The effect of these statutes is to modify the rules of the common lawon the subject and to make the decisions of the courts, of the testator’s domicile valid and binding in the courts of this state and to give to them the effect of legally establishing and probating wills devising real estate in Wisconsin. The necessary result of these statutes, therefore, is that the primary inquiry of determining as to the form and mode, of the execution of foreign wills devising real estate in Wisconsin and the lawful power of the testator to make such a will is committed to the court of the testator’s domicile.
The determination of these questions legally and necessarily includes the inquiries by such foreign courts whether or not testator made a valid will and, if so, whether it had been legally revoked before his death; and such judgment of the courts in sister states is to be accepted here as fixing the status of the instrument propounded as a will and under these statutes has the same effect as if the original proceeding had been had in the court of this state. It is considered that it results from this statutory modification of the common law that the question whether or not a purported will has been revoked is necessarily an inquiry in such foreign probate proceeding and is committed to the court of testator’s domicile for determination under the law of his residence. It must therefore follow that the law of Illinois concerning the revocation of wills controls in the instant case. There is no dispute but that the marriage of Dr. Gailey after making the will in question revoked it under the laws of Illinois.

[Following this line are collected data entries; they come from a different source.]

/-- Captures of the epoch that has ended leave the account of each cell (R131). -/
def State.dropSampled (s : State) (stop : Nat) : State :=
  forEach (s.fc.cells.map (·.1)) (fun t n =>
    let c := t.cell n
    let before := c.sampled.filter (fun e => e.1 < stop)
    t.setCell n { c with sampled := c.sampled.filter (fun e => stop ≤ e.1)
                         sampleLevel := (before.getLast?.map (·.2)).or c.sampleLevel }) s

/-! ## Lake output slots (R133, R141) -/

/-- The engine that a frame of this node's own came from (R271). -/
def State.engineOf (s : State) (node address : Nat) : Option Nat :=
  (s.acc.class3.reverse.find? (fun e => e.1 == node && e.2.1 == address)).map (·.2.2)

/-- A write of this node's own, to itself and outside a session, fails: a LOCAL record, and TX_FAILS of its engine (R271). -/
def State.localFailed (s : State) (f : Frame) (status : Nat) : State :=
  let t := s.localLateError f status
  match s.engineOf f.dst f.address with
  | some n => t.bump (Obj.txFails n)
  | none => t

/-- A class-3 WRITE fails: a late-error record with SEQ 0 goes to its source (R197, R201). -/
def State.class3Failed (s : State) (f : Frame) (status : Nat) : State :=
  if f.src = s.ownId then s.localFailed f status
  else s.sendLateError f.src { time := s.now, address := f.address, seq := 0, tag := f.tag, status := status, node := s.ownId,
                               type := f.type, cls := f.cls, isLocal := false } none

/-- A write to a lake output slot is taken: it goes to the slot's pending register (R133). -/
def State.loutSubmit (s : State) (slot value commander : Nat) (work : Option WorkRef) (last : Bool) (late : Option Frame) : State :=
  let w : LoutWrite := { slot := slot, value := value, commander := commander, accepted := s.now, work := work, last := last, late := late }
  { s with lake := { s.lake with loutPending := s.lake.loutPending ++ [w] } }

/-- The pending writes are latched in order of acceptance (R133); a request for several slots counts once where it is refused (R106). -/
def State.latchLout (s : State) : State :=
  let t := { s with lake := { s.lake with loutPending := [] } }
  forEach s.lake.loutPending (fun t w =>
    if w.commander = 0 ∨ w.commander ≠ t.holderNow then
      let t := (if w.last then t.bump Obj.claimRefusals else t).finishRef w.work stClaimLost
      match w.late with | some f => t.class3Failed f stClaimLost | none => t
    else
      let q := bits w.value 39 32 &&& (qSubstituted + qTest)
      (t.setLout w.slot { value := bits w.value 31 0, quality := q, changed := some w.accepted, latched := true }).finishRef
        w.work stDone) t

/-- The lake output slots that have been latched follow LOUT_HOLD (R103, R141). -/
def State.applyLoutHold (s : State) : State :=
  if s.lake.loutHeld then s else
  let t := { s with lake := { s.lake with loutHeld := true } }
  forEach (s.lake.lout.map (·.1)) (fun t i =>
    let l := t.lout i
    if !l.latched then t
    else if t.obj Obj.loutHold = 0 then t.setLout i { l with quality := l.quality ||| qHeld }
    else t.setLout i { l with value := 0, quality := qInvalid, changed := some t.now }) t

/-- LOUT_MISSED apply instants have passed without a live claim; not inside a freeze (R89, R141). -/
def loutHold (s : State) : State :=
  if s.serving ∧ !s.holding ∧ s.liveCommanders = [] ∧ !s.frozen ∧ s.obj Obj.loutMissed ≤ s.ring.sinceNoClaim then s.applyLoutHold else s

/-! ## The sample instant (R125, R126, R132) -/

/-- The number of the next epoch to be sampled. -/
def State.nextEpoch (s : State) : Nat := max (s.epochAt (s.sampleFrom s.now)) s.lake.nextSample

/-- The slots of this node for epoch `k`, from first to last. -/
def State.ownSlots (s : State) (k : Nat) : List (Nat × Nat) :=
  (List.range (s.obj Obj.pubCount)).map (fun i => (i, s.publishedSlot i (s.sampleOf k - s.epochNs) (s.sampleOf k)))
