-- ==== Sys2Proof/Machine/CellCommands.lean ====
section
/-! DEFINITION. The meanings of the commands of the field cells, the energy governor and the sequence-of-events log, one definition for each row. -/
namespace Sys2Proof.Machine

/-- GLITCH_EXPIRY (R221): GLITCH_NS after an edge with no opposite edge, the surviving edge is recorded. -/
def execGlitchExpiry (cell : Fin 320) (s : State) : Host.Outcome State Fault Refusal :=
  .next (settleOn s (glitchExpiry s cell.val))

/-- DEBOUNCE_STABLE (R221): A level stable for DEBOUNCE_US writes one record if it differs from the last recorded level. -/
def execDebounceStable (cell : Fin 320) (s : State) : Host.Outcome State Fault Refusal :=
  .next (settleOn s (debounceStable s cell.val))

/-- CHATTER_SECOND (R222): At each second of ring time a cell's raw edge count sets or clears CHATTER. -/
def execChatterSecond (cell : Fin 320) (s : State) : Host.Outcome State Fault Refusal :=
  .next (settleOn s (chatterSecond s cell.val))

/-- OUT_CMD_DRIVE_LOW (R224): An output command with ACTION 0x00 schedules the cell to drive low at its instant. -/
def execOutCmdDriveLow (cell : Fin 320) (snd : Sender) (instant : BitVec 64) (fraction : Byte) (s : State) : Host.Outcome State Fault Refusal :=
  .next (settleOn s (s.senderWrite snd (0x3000 + cell.val) 20 (outRecord instant.toNat fraction 0 0)))

/-- OUT_CMD_DRIVE_HIGH (R224): An output command with ACTION 0x01 schedules the cell to drive high at its instant. -/
def execOutCmdDriveHigh (cell : Fin 320) (snd : Sender) (instant : BitVec 64) (fraction : Byte) (s : State) : Host.Outcome State Fault Refusal :=
  .next (settleOn s (s.senderWrite snd (0x3000 + cell.val) 20 (outRecord instant.toNat fraction 1 0)))

/-- OUT_CMD_PULSE_HIGH (R224): An output command with ACTION 0x02 schedules a high pulse of WIDTH ns. -/
def execOutCmdPulseHigh (cell : Fin 320) (snd : Sender) (instant : BitVec 64) (fraction : Byte) (width : BitVec 32)
    (s : State) : Host.Outcome State Fault Refusal :=
  .next (settleOn s (s.senderWrite snd (0x3000 + cell.val) 20 (outRecord instant.toNat fraction 2 width.toNat)))

/-- OUT_CMD_PULSE_LOW (R224): An output command with ACTION 0x03 schedules a low pulse of WIDTH ns. -/
def execOutCmdPulseLow (cell : Fin 320) (snd : Sender) (instant : BitVec 64) (fraction : Byte) (width : BitVec 32)
    (s : State) : Host.Outcome State Fault Refusal :=
  .next (settleOn s (s.senderWrite snd (0x3000 + cell.val) 20 (outRecord instant.toNat fraction 3 width.toNat)))

/-- OUT_CMD_SAFE (R224): An output command with ACTION 0x04 schedules the cell to go to its safe value. -/
def execOutCmdSafe (cell : Fin 320) (snd : Sender) (instant : BitVec 64) (fraction : Byte) (s : State) : Host.Outcome State Fault Refusal :=
  .next (settleOn s (s.senderWrite snd (0x3000 + cell.val) 20 (outRecord instant.toNat fraction 4 0)))

/-- OUT_CMD_CANCEL (R224): An output command with ACTION 0x05 withdraws every pending placement of the cell at once. -/
def execOutCmdCancel (cell : Fin 320) (snd : Sender) (instant : BitVec 64) (fraction : Byte) (s : State) : Host.Outcome State Fault Refusal :=
  .next (settleOn s (s.senderWrite snd (0x3000 + cell.val) 20 (outRecord instant.toNat fraction 5 0)))

/-- OUTPUT_PLACEMENT (R225): At a command's ball instant the claim and governor are checked and the level changes within ±1 ns. -/
def execOutputPlacement (cell : Fin 320) (s : State) : Host.Outcome State Fault Refusal :=
  .next (settleOn s (outputPlacement s cell.val))

/-- PULSE_TRAILING_EDGE (R234): A pulse's trailing edge is placed and gives the pulse command its result. -/
def execPulseTrailingEdge (cell : Fin 320) (s : State) : Host.Outcome State Fault Refusal :=
  .next (settleOn s (pulseTrailingEdge s cell.val))

/-- OUT_MISMATCH (R228): A read-back difference lasting 1 µs sets OUT_MISMATCH and publishes the cell's slot with INVALID. -/
def execOutMismatch (cell : Fin 320) (s : State) : Host.Outcome State Fault Refusal :=
  .next (settleOn s (outMismatch s cell.val))

/-- BANK_FAULT (R219): A bank supply out of band for 10 µs puts the bank in fault, high-impedance and with captures stopped. -/
def execBankFault (bank : Fin 8) (mv : BitVec 16) (s : State) : Host.Outcome State Fault Refusal :=
  .next (settleOn s (bankFault s bank.val mv.toNat))

/-- BANK_FAULT_LASTING (R219): A bank supply not back within 1 s makes the fault lasting and moves the node to DEGRADED. -/
def execBankFaultLasting (bank : Fin 8) (s : State) : Host.Outcome State Fault Refusal :=
  .next (settleOn s (bankFaultLasting s bank.val))

/-- BANK_SUPPLY_RETURN (R219): A bank supply back in band ends a transient fault, or closes a lasting fault after 1 s, and the cells resume.
-/
def execBankSupplyReturn (bank : Fin 8) (mv : BitVec 16) (s : State) : Host.Outcome State Fault Refusal :=
  .next (settleOn s (bankSupplyReturn s bank.val mv.toNat).fcFollowAll)

/-- CELL_HOLD_POLICY (R230): MISSED apply instants without a live claim apply a fabric-owned output's HOLD_POLICY. -/
def execCellHoldPolicy (cell : Fin 320) (s : State) : Host.Outcome State Fault Refusal :=
  .next (settleOn s (cellHoldPolicy s cell.val))

/-- GOV_CHECK (R231): Every 1 µs the energy governor integrates each governed output's energy and checks its budgets. -/
def execGovCheck (s : State) : Host.Outcome State Fault Refusal :=
  .next (settleOn s (govCheck s))

/-- BUCKET_ROLL (R233): At each bucket boundary the oldest window bucket leaves WINDOW_ENERGY and GOV_WINDOW may clear. -/
def execBucketRoll (cell : Fin 320) (s : State) : Host.Outcome State Fault Refusal :=
  .next (settleOn s (bucketRoll s cell.val))

/-- GOV_RESET (R234): Writing 1 to GOV_RESET with the highest live claim clears GOV_CUT. -/
def execGovReset (cell : Fin 320) (snd : Sender) (s : State) : Host.Outcome State Fault Refusal :=
  .next (settleOn s (s.senderWrite snd (0x3000 + cell.val) 21 [1]))

/-- SOE_RECORD_WRITE (R235): The SOE writer copies a capture record into the circular log, or drops it when its queue or log is full. -/
def execSoeRecordWrite (source : Option (Fin 320)) (s : State) : Host.Outcome State Fault Refusal :=
  .next (settleOn s (soeRecordWrite s (source.map (·.val))))

/-- SOE_READ_WRITE (R236): A write to SOE_READ advances the host's consumed mark within the held records. -/
def execSoeReadWrite (snd : Sender) (value : BitVec 64) (s : State) : Host.Outcome State Fault Refusal :=
  .next (settleOn s (s.senderWrite snd 0x3210 6 (leBytes 8 value.toNat)))

/-- CELL_COUNTERS_CLEAR (R237): Writing 0 to subindex 0x21 clears a cell's counters. -/
def execCellCountersClear (cell : Fin 320) (snd : Sender) (s : State) : Host.Outcome State Fault Refusal :=
  .next (settleOn s (s.senderWrite snd (0x3000 + cell.val) 33 [0]))

end Sys2Proof.Machine
end

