-- ==== Sys2Proof/Machine/Core.lean ====
section
/-! DEFINITION. The machine as the host takes it. -/

def Sys2Proof.core : Host.Core :=
  { State := Sys2Proof.Machine.State, Fault := Sys2Proof.Machine.Fault, Refusal := Sys2Proof.Machine.Refusal,
    step := Sys2Proof.Machine.step, reset := Sys2Proof.Machine.State.reset }
end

The record shows that this proceeding was commenced by personal service on the respondent, Brown, and that hé ap*451peared to show cause why he should not deliver the writing alleged to be the valid will of Dr. Gailey. This conferred jurisdiction of the subject matter and of the respondent. This is sufficient to enable the courts to inquire into the merits of the petitioner’s claims. Since the facts show that petitioner is not entitled to the relief demanded and that the petition must be dismissed, it is unnecessary to consider whether or not granting the relief prayed for would be a fruitless adjudication in the matter under the facts and circumstances presented by the record.
By the Court. — The order appealed from is affirmed.
A motion for a rehearing was denied, with $25 costs, on June 25, 1919.